Notes on Parts 1 and 2 of Bondarchuk’s Tolstoy’s War and Peace
Sergei Bondarchuk’s War and Peace rests in the TCM portion of HBO Max, like a sleeping leviathan. It’s a dream you haven’t had yet.
The perspective is omniscient: you are the horse driving the buggy, the woman at the fancy ball, the soldier slumped over the cannon.
After Pierre fights his duel with Dolokhov (the second best duel ever filmed, after the one in Barry Lyndon), the camera goes up, up, up to the tree tops, and then crashes down to Earth. The camera movement is perfectly attuned to the psychology of the character and the viewer.
DId Bondarchuk see Douglas Sirk? The colors and the family tensions in part 1 evoke the florid Written on the Wind. Did Terrance Malick see the last 20 minutes of part 1 of this film? There’s so much deep thinking about trees.
Jaw-dropping tacking shots and split screens and how did they get the wolf to emote that way?
The thing of it is that no matter what is happening, we always understand (even when it is not voice-over) exactly what the characters are thinking. The camera really exploits our empathy for the characters, for nature, for humanity…

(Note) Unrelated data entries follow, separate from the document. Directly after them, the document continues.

/-- One scan (R258 steps 3 and 4, R319): the latch, the content of the frame if it is valid and not a repeat already applied,
evaluation, trips, commits and pads. -/
def Carapace.scan (c : Carapace) (f : OutFrame) (env : ScanEnv) : Carapace :=
  let flags0 := c.flags
  let take := env.frameOk && !(f.retry && c.lastOutSeq == some f.seq)
  let c1 : Carapace := (({ c with micros := c.micros + 20 }.sampleInputs env.raw.toNat (fun i => c.finMode i == 0)).filterLatch).fastSlot
    env.fast
  let c2 : Carapace := { c1 with
    temp := env.temp.toNat, tempTenth := env.tempTenth.toNat, vfldMv := env.vfldMv.toNat, scans := c1.scans + 1 }
  let st : GateStep := if take then c2.applyContent f env.loadCrcOk
    else { die := c2, setArmed := c2.armed, setInhibit := c2.inhibit, squashed := 0, accepted := 0, discarded := 0
           loadDone := false, loadFail := false }
  let d : Carapace := st.die
  let qerr := ofBits 4 (fun u => (d.units.map (·.qerr)).getD u false)
  let povf := ofBits 4 (fun u => (d.units.map (·.povf)).getD u false)
  let view : RuleView :=
    { inputs := d.filt
      flags := (flags0 % 2 ^ 8) + 2 ^ 8 * qerr + 2 ^ 12 * povf + 2 ^ 16 * (flags0 / 2 ^ 16)
      commit := d.commitState, counters := d.units.map (·.value)
      signed := (List.range 4).map (fun u => 2 ≤ d.unitMode u && d.unitMode u ≤ 4) }
  let body := d.table.getD []
  let present := d.table.isSome
  let crcBad := present && !env.tableCrcOk && !st.loadDone
  let cause0 := if crcBad then 2 else d.tripCause
  let trips := if present && cause0 != 2 then trueRules body view 3 else []
  let cause1 := if cause0 = 0 && trips != [] then 1 else cause0
  let permit := if present && cause1 != 2 then permits body view else 0
  let set := if take && st.setArmed && d.armed then f.setMask else 0
  let cmd1 := ofBits 16 (fun ch =>
    if set.testBit ch && permit.testBit ch && !st.setInhibit.testBit ch then f.setValue.testBit ch else d.cmd.testBit ch)
  let newTrip := cause1 = 1 && d.tripCause = 0
  let cmd2 := if newTrip then cmd1 ^^^ (cmd1 &&& bodyTripOff body) else cmd1
  let cleared := take && f.gate == .tripClear && cause1 = 1 && trips == []
  let com := if d.armed && !d.refusing && cause1 = 0 && c.tripCause = 0 then
      (tagOrder d.slots).foldl (commitStage permit d.inhibit) { slots := d.slots, cmd := cmd2, committed := 0, stop := false }
    else { slots := d.slots, cmd := cmd2, committed := 0, stop := true }
  let e : Carapace := { d with
    permit := permit, slots := com.slots, cmd := com.cmd, tripCause := if cleared then 0 else cause1
    tripRule := if newTrip then trips.headD 0 else d.tripRule
    tableOk := present && !crcBad, committedPrev := com.committed != 0
    lastOutSeq := if take then some f.seq else d.lastOutSeq, heardOut := env.frameOk }
  let drive := e.driven16
  let tsd := (e.tsd &&& e.gated e.cmd) ||| (env.hot.toNat &&& (drive ||| c.applied))
  let pads := drive ^^^ (drive &&& tsd)
  let low := env.padsLow.toNat &&& pads
  let high := env.padsHigh.toNat &&& (0xffff ^^^ pads)
  let e1 : Carapace := { e with
    tsd := tsd, applied := pads, ilim := env.limit.toNat &&& pads, lowPads := low
    faults := high ||| (if e.vfldOk then low &&& e.lowPads else 0) }
  let results := if take then e1.gatherResults f.gather env.gatherFaults else []
  let rep := e1.composeReport (if c.repeatIn then some c.report else none) st.squashed st.accepted com.committed st.discarded
    st.loadDone st.loadFail results
  let e2 : Carapace := if take && f.watch then { e1.disarm with fieldWatch := true, applied := 0 } else e1
  { e2 with
    report := rep, inSeq := rep.seq, edges := 0
    inFlight := if c.repeatIn then { c.inFlight with retry := true } else c.report }

/-- The first 640-bit frame after a wake ends field-watch (R268): the frame of this slot still shows field-watch, and every change that no
acknowledged frame has carried goes into the reports that follow (R264). -/
def Carapace.leaveWatch (c : Carapace) : Carapace :=
  let live := { c with
    fieldWatch := false, repeatIn := false, watchRepeat := false, watchEdges := 0
    edges := c.edges ||| c.watchEdges ||| c.report.edges ||| c.inFlight.edges }
  let shown := ({ c with edges := 0 } : Carapace).composeReport none 0 0 0 0 false false []
  { live with report := shown, inFlight := shown, inSeq := shown.seq }

/-- A silence drop (R27, R267): every command off, the gate disarmed, DROPPED set; counters, configuration and table are kept. -/
def Carapace.silenceDrop (c : Carapace) : Carapace :=
  if c.fieldWatch then c
  else { c.disarm with applied := 0, dropped := true, drops := c.drops + 1 }

/-- A Carapace reset (R170): slots, table store, configuration and counters; the die's physical inputs and monitors stay. -/
def Carapace.reset (c : Carapace) : Carapace :=
  { Carapace.dark with
    viso := c.viso, driven := c.driven, raw := c.raw, filt := c.raw, fastRaw := c.fastRaw, fast := c.fastRaw
    vfldOk := c.vfldOk, vfldMv := c.vfldMv, temp := c.temp, tempTenth := c.tempTenth }

end Sys2Proof.Machine
end

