-- ==== Sys2Proof/Machine/Power.lean ====
section
/-!
DEFINITION. Sys2Proof/Machine/Power.lean: supplies and clocks (R154 to R159, R165 to R167, R187), resets (R170 to R176, R188 to
R190), the boot chain (R178 to R184), the wake (R163, R164, R248).
-/
namespace Sys2Proof.Machine
open Sys2Proof

/-! ## What a reset keeps (R170) -/

/-- Registers that the battery domain or secure NVM hold (R188, R546, R559, R575, R614), and the supply monitors, which no reset
changes. -/
def heldKey (key : Nat) : Bool :=
  let off := key % 0x100000
  match key / 0x100000 with
  | 0x02 => off == 0x18 || off == 0x98
  | 0x03 => off == 0x88
  | 0x31 => off == 0xa0 || (decide (0xc0 ≤ off) && decide (off < 0xe0)) || (decide (0x400 ≤ off) && off % 0x40 == 0)
  | 0x32 => decide (0x100 ≤ off)
  | 0x33 => off == 0x80 || off == 0x98 || off == 0xa8 || decide (0x100 ≤ off)
  | 0x34 => off == 0xb0 || off == 0xb8 || off == 0xc0
  | _ => false

/-- Registers that a warm reset keeps beside those (R131, R149, R170, R186, R209). It keeps no other register: the counts whose Meaning
says "since power-on" (DBG_COUNT, CBn_ERR.BUSOFFS, CLK_XIN_DEV.WINDOWS, CAR_RELEARN.STARTS) are not in R170's list of what a warm reset
keeps, and clear (log entry 174). -/
def warmKey (key : Nat) : Bool :=
  let off := key % 0x100000
  off == 0x30 ||
  (match key / 0x100000 with
   | 0x00 => off == 0x90 || off == 0x98
   | 0x01 => off == 0x88
   | 0x04 => off == 0x90 || off == 0x98 || (decide (0x100 ≤ off) && decide (off < 0x300))
   | _ => false)

/-- The registers that show fuses and battery state (R86, R614), and the grants of the combination that they make (R116, R150). -/
def State.fuseShown (s : State) : State :=
  let life := s.fuse.life
  let ten := if life.dead then 0 else s.bat.tenancy
  let s1 := ((s.p F.MOD_CUR_LIFECYCLE life.code).pb F.MOD_CUR_ZEROIZED s.bat.zeroized).p F.MOD_CUR_TENANCY ten
  let s2 := ((s1.p (F.MOD_CAUSE_VALUE 1) life.code).p (F.MOD_CAUSE_VALUE 2) ten).p F.TEN_STAT_TARGET s.bat.moltTarget
  (List.range 8).foldl (fun (x : State) n => x.p (F.SYS_PAM_GRANTS n) (s2.pamGrants n)) s2

/-- The Carapace turns every output off and empties its slots at the barrier frame of R171. -/
def Carapace.offAll (c : Carapace) : Carapace := { c.disarm with applied := 0 }

/-- What a reset of the logic die leaves of the Carapace: a warm reset sends the frame of R171; a power-on reset turns the transformer
driver off (R168), so that the die loses its supply and is reset (R170; log entry 173). -/
def Carapace.dieReset (c : Carapace) (warm : Bool) : Carapace :=
  if warm then (if c.on then c.offAll else c) else { c.reset with driven := false }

I knew nothing about this movie. It’s not comparable to another movie (i.e. some Hollywood epic). There will never be another movie like it. I really recommend it.
I’m watching it in hour-ish chunks. If I can watch three seasons of Westworld, I can certainly watch 8-hours of this masterpiece. Confusingly, “part 1” ends 3/4 of the way through “film 1”. Whatevs.
The people at Janus Films are incredible.
Nefertiti-necked actress Lyudmila Saveleva plays Natasha Rostova. I read, I think in the Criterion notes (?), that she wasn’t considered much of an actress; more of a dancer. No way! She is perfect as Natasha. Impetuous but not dumb; naive by circumstance; all of her wrong moves are completely explicable and you feel the force of her emotion (which has a teenage seriousness that can’t be reasoned with).